Confrey notes that “children develop ideas about their world, develop meanings for words used in science, and develop strategies to obtain explanations of how and why things behave as they do, and that these naive ideas cannot be easily ignored or replaced” (Confrey, 1990). It is important for teachers to be able to tease out these misconceptions by probing a student’s conceptual framework using direct questioning allowing them to develop effective lessons and activities to provide opportunities for students to discover new information and correct their misconceptions. Previous research on student’s misconceptions shows that student’s have difficulty assimilating and acquiring scientific knowledge if their misconceptions are ignored or not adequately addressed. One way for teachers to address this gap is to consider that an emphasis on identifying and remediating holes in the teacher’s knowledge may be more helpful for the science teacher’s effectiveness in the classroom (Sadler et al).

Posted in A. Conceptual ChallengesUncategorized on January 10, 2017 by wincherella. 4 Comments

When I was watching the video of Heather, I had this realization that I also have misconceptions in the science and math disciplines as a learner. I recall myself generating logical reasonings to explain scientific phenomenon. Furthermore, as an elementary teacher, I am responsible for delivering accurate knowledge to my students. This lingering thought provoked me to look at teacher misconceptions and how they compare with student misconceptions in science, specifically. I came across an article by Burgoon, Heddle and Duran (2011) that was quite recent and focused on comparing the misconceptions about physical science between elementary teachers and students. Elementary science teachers were assessed on their physical science knowledge. The results showed the elementary science teachers shared similar misconceptions in topics of temperature, gasses, magnetism and gravity. Of course, these results cannot be generalized to the entire population of science teachers, but it does indicate some concern as teachers who have misconceptions, can contribute to further misconceptions for their students. For instance, a possible source of student misconception comes from an unreliable source (like a teacher)! 

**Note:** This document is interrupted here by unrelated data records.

/-- A domain policy entry (R45). -/
def rdDom (e : List Nat) : DomE :=
  ⟨field e 0 1, field e 1 1 % 4, field e 2 2, field e 4 1 % 4, bit (field e 5 1) 0, bits (field e 5 1) 2 1, field e 6 2⟩

/-- A link route entry (R47). -/
def rdRoute (e : List Nat) : RouteE := ⟨field e 0 2, field e 2 2, field e 4 1 % 16, bit (field e 5 1) 0⟩

/-- A tick class entry (R48). -/
def rdTick (e : List Nat) : TickE := ⟨field e 0 1, field e 1 1, field e 2 1, field e 8 8⟩

/-- A calibration entry (R49). -/
def rdCal (e : List Nat) : CalE := ⟨field e 0 2, sgn 32 (field e 4 4)⟩

/-- The plat an image holds. -/
def readPlat (img : List Nat) : Plat :=
  let sec (ty : Nat) : List (List Nat) := match (directory img).find? fun d => d.ty == ty with
    | some d => sectionEntries img d
    | none => []
  let fl := field img 0x0C 4
  { serial := field img 0x10 8, devId := field img 0x18 2, confClass := fl % 2, conf := bit fl 1, grade := field img 0x1A 1, slot := field img 7 1,
    uid := slice img 0x20 16, parts := (sec 1).map rdPart, tenants := (sec 2).map rdTen, groups := (sec 3).map rdGrp, rings := (sec 4).map rdRing,
    doms := (sec 5).map rdDom, routes := (sec 6).map rdRoute, ticks := (sec 7).map rdTick, cals := (sec 8).map rdCal, digest := sha384 img }

/-- A standalone device (R30). -/
def Plat.standalone (p : Plat) : Bool := p.devId == 0xFFFF

/-! ### Validation (R51, R52) -/

/-- The first failing check of a list. -/
def firstCode : List (Bool × Nat) → Option Nat
  | [] => none
  | (b, c) :: xs => if b then some c else firstCode xs

/-- A failure: its code, the directory index and the entry index (R52, R62). -/
abbrev PlatFail := Nat × Nat × Nat

/-- A failure of the header or the signature block. -/
def headFail (o : Option Nat) : Option PlatFail := o.map fun c => (c, 0xF, 0)

/-- The value of the rollback floor (R581). -/
def NtSt.floor (n : NtSt) : Nat := (n.fuse.floors.getLast?).getD 0

/-- Steps 1 to 3 of R51: the file, the signature, the header. -/
def State.headerFail (s : State) (img : List Nat) : Option Nat :=
  let n := field img 8 4
  let slot := field img 7 1
  let key := Tab.get s.nt.fuse.keys [] slot
  let serial := field img 0x10 8
  let g := field img 0x1A 1
  let d := field img 0x18 2
  let c := field img 6 1
  firstCode [(field img 0 4 != 0x54414C50, 0x01), (field img 4 2 != 1, 0x02),
    (decide (n < 256) || decide (131072 < n) || n % 64 != 0 || n != img.length, 0x03),
    (decide (3 < slot) || key == [] || s.nt.fuse.revoked.has slot || !ecdsaOk key (sha384 (img.take (n - 128))) (slice img (n - 128) 96), 0x04),
    (decide (serial ≤ (s.rd A.HG_PLAT_SERIAL).toNat) || decide (serial < s.nt.floor), 0x05),
    (!zeroBytes img 0x20 16 && slice img 0x20 16 != s.nt.fuse.uid, 0x06),
    (decide (2 < g), 0x0A), (g != 0 && g != s.nt.fuse.grade, 0x07), (decide (c < 4) || decide (8 < c), 0x08),
    (decide (4 ≤ field img 0x0C 4) || (decide (16384 ≤ d) && d != 0xFFFF) || !zeroBytes img 0x1B 5 || !zeroBytes img 0x30 16 || !zeroBytes img (n - 32) 32, 0x0A)]

/-- One directory entry against those before it (R31, R32). -/
def dirFail (img : List Nat) (ds : List DirE) (d : DirE) : Option Nat :=
  let endOf (x : DirE) : Nat := x.off + x.size * x.count
  match sectionKind d.ty with
  | none => some 0x08
  | some (size, most) =>
    let before := ds.filter fun x => decide (x.idx < d.idx)
    firstCode [(before.any (fun x => x.ty == d.ty), 0x08),
      (d.size != size || d.off % 64 != 0 || decide (d.off < 0x40 + 16 * ds.length) || d.count == 0 || decide (most < d.count) || decide (img.length - 128 < endOf d), 0x08),
      (d.rsv != 0, 0x0A), (before.any (fun x => decide (d.off < endOf x) && decide (x.off < endOf d)), 0x08)]

/-- Is every byte between the parts of an image zero (R29)? -/
def gapsZero (img : List Nat) (ds : List DirE) : Bool :=
  let used := (0, 0x40 + 16 * ds.length) :: (img.length - 128, img.length) :: ds.map fun d => (d.off, d.off + d.size * d.count)
  (List.range (img.length / 16)).all fun k =>
    used.any (fun u => decide (u.1 ≤ 16 * k) && decide (16 * k + 16 ≤ u.2)) ||
    (List.range 16).all fun i => used.any (fun u => decide (u.1 ≤ 16 * k + i) && decide (16 * k + i < u.2)) || img.getD (16 * k + i) 0 == 0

Posted in A. Conceptual Challenges on January 7, 2017 by Gloria Ma. 7 Comments

In addition to not persuing science or math beyond the required courses in highschool many teachers realize that their learning may have been incomplete because concepts were taught only once with limited hands on experience. The following excerpt from Michelle’s post really highlighted this for me.

After watching the video the concepts within it rang true to me. In my experiences in science, many concepts were taught only once and models, simulations and hands-on experience were limited to what resources were available, which were often slim to none. If models were available, the educators usually stood at the front of the class with the model in front of them as they “taught” us the concept. We did not handle or construct the models. One thing I found interesting was how strongly the students held on to their personal scientific theories. It seems that early experiences learning scientific concepts are fraught with misconceptions that may not be challenged and thus taken as the ultimate truth. I wonder if this is because as children we were not taught to question what we saw in books or what we were taught. We implicitly trusted these sources, including our understanding of 3-dimensional phenomenon which was more often than not, represented in 2-D form (in drawings, graphs, etc.).

Posted in A. Conceptual Challenges on January 9, 2017 by Michelle Furlotte. 2 Comments

All of this makes me wonder if elementary teachers should teach their subject specific specialization rather than all subjects. Are we truly offering a well-rounded education if a student leaves grade 8 with never having been taught by a science teacher, a Physical Educations Teacher or a History Teacher? I am starting to see this as a disservice to our students and their education. Questions I will continue to ponder: are elementary students too young to benefit from having several specialist teachers? Is there a social-emotional reason that elementary students need the same teacher all day?